How is it that last week we were driving nails into the housing market's coffin, with negative report after negative report, and then suddenly today the stock market took a bounce on one new price report, and I'm hearing the word "bottom" over and over? This is the kind of news day that makes my head spin, and then, inevitably, as I endeavor to make sense of it all here on the blog, any number of you charge me with, in your kindest words, being overly negative.
The S&P/Case-Shiller Indicesshow the U.S. National Home Price Index rose 4.4 percent in the second quarter of 2010, after having fallen 2.8 percent in the first quarter.

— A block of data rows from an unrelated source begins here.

/-- Where an engine access of a partition goes, seen from a core: its key, or a trap; none while Nolmon holds it (R193).
[log 85 DEDUCED] -/
def State.engineKey (s : State) (c a : Nat) (need : Need) : State × Except (Option Trap) Nat :=
  match s.resolve c a need false with
  | (s1, .ok t) =>
    match s1.engineShares t 1 need with
    | (s2, some _) => (s2, .error none)
    | (s2, none) => ((match t with | .global p => s2.noteLine (clusterOf c) (p.pa / 64) | _ => s2), .ok t.key)
  | (s1, .error (.trap p)) => (s1, .error (some p))
  | (s1, .error (.table p)) => (s1, .error (some p))
  | (s1, .error (.moving _)) => (s1, .error none)
  | (s1, .error (.unowned _)) => (s1, .error none)
  | (s1, .error (.across _)) => (s1, .error none)
  | (s1, .error (.stage2 p ipa)) =>
    let pg := (((s.core c).part).getD 0, ipa / 2 ^ 16)
    if pg ∈ s1.refusedPages then
      ({ s1 with refusedPages := s1.refusedPages.filter fun q => q != pg }, .error (some p))
    else
      let w : S2Wait := ⟨⟨c, 0⟩, p.val, p.cause, p.val2, ipa, ((s.core c).part).getD 0⟩
      ({ s1 with s2waits := if w ∈ s1.s2waits then s1.s2waits else s1.s2waits ++ [w] }, .error none)

/-- Where an engine access of n bytes goes: keys and bytes, page by page (R191). -/
def State.engineSpans (s : State) (c a n : Nat) (need : Need) : State × Except (Option Trap) (List (Nat × Nat)) :=
  let m := 2 ^ 16 - a % 2 ^ 16
  match s.engineKey c a need with
  | (s1, .error e) => (s1, .error e)
  | (s1, .ok key) =>
    if n ≤ m then (s1, .ok [(key, n)]) else
    match s1.engineKey c (a + m) need with
    | (s2, .error e) => (s2, .error e)
    | (s2, .ok key2) => (s2, .ok [(key, m), (key2, n - m)])

/-- Translated lines that pieces meet, for commit order (R242). -/
def spanLines (xs : List (Nat × Nat)) : List Nat :=
  xs.flatMap fun e => if e.1 < 2 ^ 60 then (List.range ((e.1 + e.2 - 1) / 64 - e.1 / 64 + 1)).map fun i => e.1 / 64 + i else []

/-- Writes bytes over pieces as an engine does, entering translated lines in commit order (R242). -/
def State.spanWrite (s : State) (xs : List (Nat × Nat)) (bs : List Byte) : State :=
  let s1 := (xs.foldl (fun (p : State × List Byte) e => (p.1.poke e.1 (p.2.take e.2), p.2.drop e.2)) (s, bs)).1
  s1.record (spanLines xs)

/-- Handle of a core's migrant spill path (R380). [log 60 DEDUCED] -/
def State.spillHandle (s : State) (c sub : Nat) : Word :=
  BitVec.ofNat 64 (2 ^ 63 + 3 * 2 ^ 60 + sub * 2 ^ 32 + (s.loc c 0).toNat % 2 ^ 32)

/-- A failure on the global ring: the path stalls and its record goes to slot 0 (R261). -/
def State.spillFault (s : State) (c sub : Nat) (p : Trap) : State :=
  (s.modCtx c fun x => { x with spill :=
      if sub = 0 then { x.spill with writeFault := true } else { x.spill with readFault := true } }).engineRec c
    p.cause 7 p.val p.val2 p.val3 (s.spillHandle c sub)

/-- A packet enters the run queue's tail; the cycle since which the queue holds one is kept (R68, R69). -/
def CoreCtx.enter (x : CoreCtx) (p : Packet) (now : Nat) : CoreCtx :=
  { x with runQ := x.runQ ++ [p], runQSince := if x.runQ = [] then now else x.runQSince }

Home prices are 3.6 percent above their year-earlier levels.
Okay, there's your quote.
Now for reality.
"Housing prices have rebounded from crisis lows, but other recent housing indicators point to more ominous signals as tax incentives have ended and foreclosures continue."
I can say "backward-looking, government stimulus-induced, seasonally aberrant" data until I'm a member of the blue man group, but I know there are those out there who still think this is great news. Even the folks at S&P/Case-Shiller warn us to look at the non-seasonally adjusted data because the current state of the economy has distorted all the seasonal factors. Month to month is also not worth it because of issues like the tax credit.
While some may see these price gains from the trough as a sign of bouncing along the bottom, most experts believe home prices nationally will fall again, but not necessarily immediately.
"We expect them to rise for another month or two, but then start to decline," says economist Patrick Newport at IHS Global Insight. "In our view, the housing glut and foreclosures will drive the national Case-Shiller index down another 6–8 percent, with prices bottoming out in 2011."